Supplied data:
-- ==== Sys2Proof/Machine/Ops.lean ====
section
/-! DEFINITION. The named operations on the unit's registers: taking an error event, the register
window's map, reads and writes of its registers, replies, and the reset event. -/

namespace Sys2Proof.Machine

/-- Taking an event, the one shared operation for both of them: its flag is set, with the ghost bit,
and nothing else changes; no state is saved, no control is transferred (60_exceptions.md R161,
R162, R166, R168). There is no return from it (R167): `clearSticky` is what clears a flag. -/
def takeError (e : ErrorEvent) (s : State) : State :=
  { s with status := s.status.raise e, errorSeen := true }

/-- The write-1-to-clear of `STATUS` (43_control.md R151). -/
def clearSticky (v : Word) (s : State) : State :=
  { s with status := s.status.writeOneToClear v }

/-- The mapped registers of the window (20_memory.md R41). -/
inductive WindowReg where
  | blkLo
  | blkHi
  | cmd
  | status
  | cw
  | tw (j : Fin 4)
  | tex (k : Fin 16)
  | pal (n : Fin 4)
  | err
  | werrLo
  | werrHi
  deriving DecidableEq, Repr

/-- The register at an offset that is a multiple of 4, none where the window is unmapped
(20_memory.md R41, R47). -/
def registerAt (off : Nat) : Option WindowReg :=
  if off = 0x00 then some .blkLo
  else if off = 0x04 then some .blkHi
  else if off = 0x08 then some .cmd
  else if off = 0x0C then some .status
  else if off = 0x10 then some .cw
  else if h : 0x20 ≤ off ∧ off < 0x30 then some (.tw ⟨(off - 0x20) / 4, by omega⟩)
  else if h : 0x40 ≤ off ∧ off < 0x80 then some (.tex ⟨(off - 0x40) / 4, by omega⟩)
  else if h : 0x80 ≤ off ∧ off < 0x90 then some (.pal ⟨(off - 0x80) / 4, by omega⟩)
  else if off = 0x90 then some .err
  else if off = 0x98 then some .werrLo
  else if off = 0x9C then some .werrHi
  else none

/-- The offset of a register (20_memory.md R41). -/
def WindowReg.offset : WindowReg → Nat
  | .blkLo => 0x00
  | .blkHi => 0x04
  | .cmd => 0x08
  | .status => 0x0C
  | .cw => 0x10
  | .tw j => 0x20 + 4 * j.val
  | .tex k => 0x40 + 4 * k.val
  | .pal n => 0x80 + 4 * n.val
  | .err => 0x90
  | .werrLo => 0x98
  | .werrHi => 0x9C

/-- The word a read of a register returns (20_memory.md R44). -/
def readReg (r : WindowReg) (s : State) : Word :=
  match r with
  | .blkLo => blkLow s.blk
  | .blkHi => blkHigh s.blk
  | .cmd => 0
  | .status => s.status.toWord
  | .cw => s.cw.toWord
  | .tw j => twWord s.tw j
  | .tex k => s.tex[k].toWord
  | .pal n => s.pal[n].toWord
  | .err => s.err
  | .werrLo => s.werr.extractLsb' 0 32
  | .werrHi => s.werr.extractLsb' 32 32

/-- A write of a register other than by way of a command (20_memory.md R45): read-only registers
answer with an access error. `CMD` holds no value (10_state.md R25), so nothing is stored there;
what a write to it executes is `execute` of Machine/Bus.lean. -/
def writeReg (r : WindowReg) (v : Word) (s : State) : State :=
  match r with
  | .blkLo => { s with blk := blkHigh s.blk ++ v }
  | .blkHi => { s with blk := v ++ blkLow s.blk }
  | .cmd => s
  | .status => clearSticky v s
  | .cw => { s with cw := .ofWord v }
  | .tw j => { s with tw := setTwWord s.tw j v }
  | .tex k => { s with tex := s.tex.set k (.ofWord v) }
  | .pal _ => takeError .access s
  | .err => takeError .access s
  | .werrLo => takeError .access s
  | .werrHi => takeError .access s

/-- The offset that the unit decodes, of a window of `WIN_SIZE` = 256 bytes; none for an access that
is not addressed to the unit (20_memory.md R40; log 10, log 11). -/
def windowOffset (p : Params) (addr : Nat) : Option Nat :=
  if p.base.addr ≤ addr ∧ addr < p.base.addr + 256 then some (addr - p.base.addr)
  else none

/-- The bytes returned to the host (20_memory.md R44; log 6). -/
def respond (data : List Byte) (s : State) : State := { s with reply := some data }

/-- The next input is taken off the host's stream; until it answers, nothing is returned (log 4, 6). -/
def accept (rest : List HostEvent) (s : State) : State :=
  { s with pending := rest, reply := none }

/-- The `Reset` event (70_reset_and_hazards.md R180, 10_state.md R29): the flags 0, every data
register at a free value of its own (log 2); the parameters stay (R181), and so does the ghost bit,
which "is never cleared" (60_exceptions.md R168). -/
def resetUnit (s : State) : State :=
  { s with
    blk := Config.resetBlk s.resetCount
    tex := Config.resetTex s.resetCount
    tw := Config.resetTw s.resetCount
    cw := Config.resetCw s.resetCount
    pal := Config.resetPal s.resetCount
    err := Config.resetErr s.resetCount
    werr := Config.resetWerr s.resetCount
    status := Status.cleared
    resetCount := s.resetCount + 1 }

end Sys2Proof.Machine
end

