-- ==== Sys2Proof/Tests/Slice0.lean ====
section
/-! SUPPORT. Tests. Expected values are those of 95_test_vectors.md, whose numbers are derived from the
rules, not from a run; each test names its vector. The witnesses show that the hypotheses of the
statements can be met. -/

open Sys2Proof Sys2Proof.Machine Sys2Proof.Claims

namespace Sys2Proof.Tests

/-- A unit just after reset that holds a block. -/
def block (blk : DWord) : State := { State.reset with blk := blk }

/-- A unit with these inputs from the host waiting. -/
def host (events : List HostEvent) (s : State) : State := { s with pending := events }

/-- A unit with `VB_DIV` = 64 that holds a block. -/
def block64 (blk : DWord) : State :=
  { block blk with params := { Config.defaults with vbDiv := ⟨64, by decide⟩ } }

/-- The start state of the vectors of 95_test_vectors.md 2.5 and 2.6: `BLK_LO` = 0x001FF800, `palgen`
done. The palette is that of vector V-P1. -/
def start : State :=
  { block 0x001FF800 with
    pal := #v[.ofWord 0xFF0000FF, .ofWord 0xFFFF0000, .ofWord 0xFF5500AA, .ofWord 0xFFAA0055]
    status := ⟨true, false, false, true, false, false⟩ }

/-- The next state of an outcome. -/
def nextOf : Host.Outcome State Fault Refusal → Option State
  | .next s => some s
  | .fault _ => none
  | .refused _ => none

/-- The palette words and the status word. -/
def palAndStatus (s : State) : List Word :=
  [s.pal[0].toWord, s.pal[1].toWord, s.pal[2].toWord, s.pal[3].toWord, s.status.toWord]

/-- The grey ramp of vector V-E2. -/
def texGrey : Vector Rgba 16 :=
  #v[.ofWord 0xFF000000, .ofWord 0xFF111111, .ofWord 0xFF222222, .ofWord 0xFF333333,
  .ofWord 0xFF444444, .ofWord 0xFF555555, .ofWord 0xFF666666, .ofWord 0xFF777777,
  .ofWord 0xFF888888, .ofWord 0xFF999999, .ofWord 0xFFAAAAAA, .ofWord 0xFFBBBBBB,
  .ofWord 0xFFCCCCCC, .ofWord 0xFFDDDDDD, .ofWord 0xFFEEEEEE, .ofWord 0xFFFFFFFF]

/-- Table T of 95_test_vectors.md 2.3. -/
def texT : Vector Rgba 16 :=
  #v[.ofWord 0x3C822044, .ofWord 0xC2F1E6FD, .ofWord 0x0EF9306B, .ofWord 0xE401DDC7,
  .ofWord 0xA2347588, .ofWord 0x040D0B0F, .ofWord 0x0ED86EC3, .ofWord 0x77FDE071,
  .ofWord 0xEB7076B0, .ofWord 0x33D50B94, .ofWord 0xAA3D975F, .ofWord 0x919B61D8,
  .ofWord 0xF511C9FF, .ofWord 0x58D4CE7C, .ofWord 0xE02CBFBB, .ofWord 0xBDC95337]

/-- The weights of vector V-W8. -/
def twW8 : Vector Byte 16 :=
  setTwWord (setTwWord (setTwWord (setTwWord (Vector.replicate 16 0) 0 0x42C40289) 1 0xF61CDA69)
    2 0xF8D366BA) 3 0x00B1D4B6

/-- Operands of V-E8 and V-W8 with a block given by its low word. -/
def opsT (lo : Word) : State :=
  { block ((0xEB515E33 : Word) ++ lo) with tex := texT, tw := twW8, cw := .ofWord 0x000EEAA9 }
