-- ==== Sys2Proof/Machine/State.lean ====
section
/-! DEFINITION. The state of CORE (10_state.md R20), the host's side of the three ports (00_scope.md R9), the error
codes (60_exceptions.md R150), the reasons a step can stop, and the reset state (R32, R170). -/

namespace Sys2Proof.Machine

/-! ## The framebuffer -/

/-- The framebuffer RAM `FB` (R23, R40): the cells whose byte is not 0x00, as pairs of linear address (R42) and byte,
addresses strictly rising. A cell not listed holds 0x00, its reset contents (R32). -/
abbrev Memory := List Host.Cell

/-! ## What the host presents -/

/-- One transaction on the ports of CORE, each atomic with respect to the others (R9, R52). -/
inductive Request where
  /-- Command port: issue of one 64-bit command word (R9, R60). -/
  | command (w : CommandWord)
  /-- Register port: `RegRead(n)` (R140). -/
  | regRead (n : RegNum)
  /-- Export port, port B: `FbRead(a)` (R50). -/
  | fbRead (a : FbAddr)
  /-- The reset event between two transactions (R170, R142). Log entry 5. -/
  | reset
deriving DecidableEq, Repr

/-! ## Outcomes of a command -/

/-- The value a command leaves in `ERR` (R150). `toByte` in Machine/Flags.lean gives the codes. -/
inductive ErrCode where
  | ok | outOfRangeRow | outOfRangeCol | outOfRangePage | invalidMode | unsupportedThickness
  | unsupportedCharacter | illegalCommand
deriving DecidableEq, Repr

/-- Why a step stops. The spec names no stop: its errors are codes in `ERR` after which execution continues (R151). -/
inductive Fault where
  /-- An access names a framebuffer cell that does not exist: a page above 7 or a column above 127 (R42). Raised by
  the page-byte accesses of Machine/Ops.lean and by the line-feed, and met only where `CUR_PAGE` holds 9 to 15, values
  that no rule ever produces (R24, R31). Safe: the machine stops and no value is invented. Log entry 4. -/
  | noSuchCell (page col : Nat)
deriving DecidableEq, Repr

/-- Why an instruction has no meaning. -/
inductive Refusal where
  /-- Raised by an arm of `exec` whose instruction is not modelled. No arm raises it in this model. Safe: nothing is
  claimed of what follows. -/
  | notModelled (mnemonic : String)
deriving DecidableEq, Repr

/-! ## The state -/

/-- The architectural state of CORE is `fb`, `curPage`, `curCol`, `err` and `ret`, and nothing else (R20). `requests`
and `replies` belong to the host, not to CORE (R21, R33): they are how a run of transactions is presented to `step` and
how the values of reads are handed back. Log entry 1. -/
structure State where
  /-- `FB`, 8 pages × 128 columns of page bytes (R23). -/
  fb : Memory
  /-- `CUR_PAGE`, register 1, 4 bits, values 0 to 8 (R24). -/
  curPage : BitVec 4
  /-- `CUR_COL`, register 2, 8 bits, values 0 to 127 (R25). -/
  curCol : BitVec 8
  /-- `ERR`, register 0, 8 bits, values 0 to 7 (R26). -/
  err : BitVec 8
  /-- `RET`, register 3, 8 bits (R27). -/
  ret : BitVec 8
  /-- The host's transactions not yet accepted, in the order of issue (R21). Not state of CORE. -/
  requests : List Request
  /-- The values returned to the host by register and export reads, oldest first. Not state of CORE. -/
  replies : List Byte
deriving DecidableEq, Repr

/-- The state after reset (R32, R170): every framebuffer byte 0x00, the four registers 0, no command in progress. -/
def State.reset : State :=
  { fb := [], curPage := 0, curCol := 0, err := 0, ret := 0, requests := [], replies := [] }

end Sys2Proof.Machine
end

What to do: The lines above from the one with "(k : Fin 16)" through the one with "else if off = 0x10 then some .cw" are to be duplicated exactly, ends included, with nothing added.

Response to this task:
  | tex (k : Fin 16)
  | pal (n : Fin 4)
  | err
  | werrLo
  | werrHi
  deriving DecidableEq, Repr

/-- The register at an offset that is a multiple of 4, none where the window is unmapped
(20_memory.md R41, R47). -/
def registerAt (off : Nat) : Option WindowReg :=
  if off = 0x00 then some .blkLo
  else if off = 0x04 then some .blkHi
  else if off = 0x08 then some .cmd
  else if off = 0x0C then some .status
  else if off = 0x10 then some .cw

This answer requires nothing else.